(Dataset entries)
..........
-- ==== Sys2Proof/Machine/Maps.lean ====
section
/-! DEFINITION. Sorted maps and bytes of memory in their one canonical form: keys strictly rising, no entry that holds
the default. An unlisted byte of memory reads as 0 (assumption 1). -/

namespace Sys2Proof.Machine

open Sys2Proof

/-- The entry of a key. -/
def mapFind {α : Type} : List (Nat × α) → Nat → Option α
  | [], _ => none
  | (j, v) :: t, k => if j = k then some v else if k < j then none else mapFind t k

/-- The entry of a key, or the default. -/
def mapGet {α : Type} (d : α) (m : List (Nat × α)) (k : Nat) : α := (mapFind m k).getD d

/-- Insert or replace, keeping the keys in order. -/
def mapIns {α : Type} (k : Nat) (v : α) : List (Nat × α) → List (Nat × α)
  | [] => [(k, v)]
  | (j, w) :: t => if j = k then (k, v) :: t else if k < j then (k, v) :: (j, w) :: t else (j, w) :: mapIns k v t

/-- Remove a key. -/
def mapErase {α : Type} (k : Nat) : List (Nat × α) → List (Nat × α)
  | [] => []
  | (j, w) :: t => if j = k then t else if k < j then (j, w) :: t else (j, w) :: mapErase k t

/-- Store a value, dropping an entry equal to the default. -/
def mapPut {α : Type} [DecidableEq α] (d : α) (m : List (Nat × α)) (k : Nat) (v : α) : List (Nat × α) :=
  if v = d then mapErase k m else mapIns k v m

/-- Replace the entry of a key if there is one. -/
def mapMod {α : Type} (m : List (Nat × α)) (k : Nat) (f : α → α) : List (Nat × α) :=
  m.map fun e => if e.1 = k then (e.1, f e.2) else e

/-- The keys strictly rise and exceed a bound. -/
def mapSorted {α : Type} : List (Nat × α) → Bool
  | [] => true
  | [_] => true
  | (a, _) :: (b, v) :: t => decide (a < b) && mapSorted ((b, v) :: t)

/-- The canonical form of a byte memory. -/
def Memory.wf (m : List Host.Cell) : Bool := mapSorted m && m.all fun c => c.2 != 0

/-- One byte of memory; unlisted bytes read as 0. -/
def readByte (m : List Host.Cell) (a : Nat) : Byte := mapGet 0 m a

/-- Store one byte. -/
def writeByte (m : List Host.Cell) (a : Nat) (b : Byte) : List Host.Cell := mapPut 0 m a b

/-- The number that n bytes hold, the lowest address least significant (R3). -/
def readN (m : List Host.Cell) (a : Nat) : Nat → Nat
  | 0 => 0
  | n + 1 => (readByte m a).toNat + 256 * readN m (a + 1) n

/-- Store a number in n bytes, least significant first (R3). -/
def writeN (m : List Host.Cell) (a : Nat) : Nat → Nat → List Host.Cell
  | 0, _ => m
  | n + 1, v => writeN (writeByte m a (.ofNat 8 v)) (a + 1) n (v / 256)

/-- n bytes in ascending order. -/
def readBytes (m : List Host.Cell) (a : Nat) : Nat → List Byte
  | 0 => []
  | n + 1 => readByte m a :: readBytes m (a + 1) n

/-- Store bytes in ascending order. -/
def writeBytes (m : List Host.Cell) (a : Nat) : List Byte → List Host.Cell
  | [] => m
  | b :: t => writeBytes (writeByte m a b) (a + 1) t

/-- The number of a byte list, first byte least significant (R3). -/
def bytesVal : List Byte → Nat
  | [] => 0
  | b :: t => b.toNat + 256 * bytesVal t

/-- The n bytes of a number, least significant first (R3). -/
def bytesOf : Nat → Nat → List Byte
  | 0, _ => []
  | n + 1, v => .ofNat 8 v :: bytesOf n (v / 256)

/-- Replace a list element. -/
def setAt {α : Type} (l : List α) (i : Nat) (v : α) : List α := l.set i v

/-- The memory of a place (R107, R332). -/
def State.cells (s : State) (p : Place) : List Host.Cell :=
  match p with
  | .flostra => s.flostra | .spad => s.spad | .vault => s.vault | .host => s.hostMem | .peer => [] | .bell => []

/-- Replace the memory of a place. -/
def State.setCells (s : State) (p : Place) (m : List Host.Cell) : State :=
  match p with
  | .flostra => { s with flostra := m }
  | .spad => { s with spad := m }
  | .vault => { s with vault := m }
  | .host => { s with hostMem := m }
  | .peer => s
  | .bell => s

/-- Read n bytes at a place. -/
def State.load (s : State) (p : Place) (a n : Nat) : Nat := readN (s.cells p) a n

/-- Store n bytes at a place. -/
def State.store (s : State) (p : Place) (a n v : Nat) : State := s.setCells p (writeN (s.cells p) a n v)

/-- Write a value into an ascending list. -/
def insNat (x : Nat) : List Nat → List Nat
  | [] => [x]
  | y :: t => if x < y then x :: y :: t else if x = y then y :: t else y :: insNat x t

/-- A list in ascending order, each number once. -/
def sortNats (l : List Nat) : List Nat := l.foldr insNat []

end Sys2Proof.Machine
end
..........
PROBLEM TO WORK ON — Lines to set down from above: the line with "[DecidableEq α] (d", the line with "one byte. -/", and every line between, each exactly as written.

WRITTEN RESPONSE —
def mapPut {α : Type} [DecidableEq α] (d : α) (m : List (Nat × α)) (k : Nat) (v : α) : List (Nat × α) :=
  if v = d then mapErase k m else mapIns k v m

/-- Replace the entry of a key if there is one. -/
def mapMod {α : Type} (m : List (Nat × α)) (k : Nat) (f : α → α) : List (Nat × α) :=
  m.map fun e => if e.1 = k then (e.1, f e.2) else e

/-- The keys strictly rise and exceed a bound. -/
def mapSorted {α : Type} : List (Nat × α) → Bool
  | [] => true
  | [_] => true
  | (a, _) :: (b, v) :: t => decide (a < b) && mapSorted ((b, v) :: t)

/-- The canonical form of a byte memory. -/
def Memory.wf (m : List Host.Cell) : Bool := mapSorted m && m.all fun c => c.2 != 0

/-- One byte of memory; unlisted bytes read as 0. -/
def readByte (m : List Host.Cell) (a : Nat) : Byte := mapGet 0 m a

/-- Store one byte. -/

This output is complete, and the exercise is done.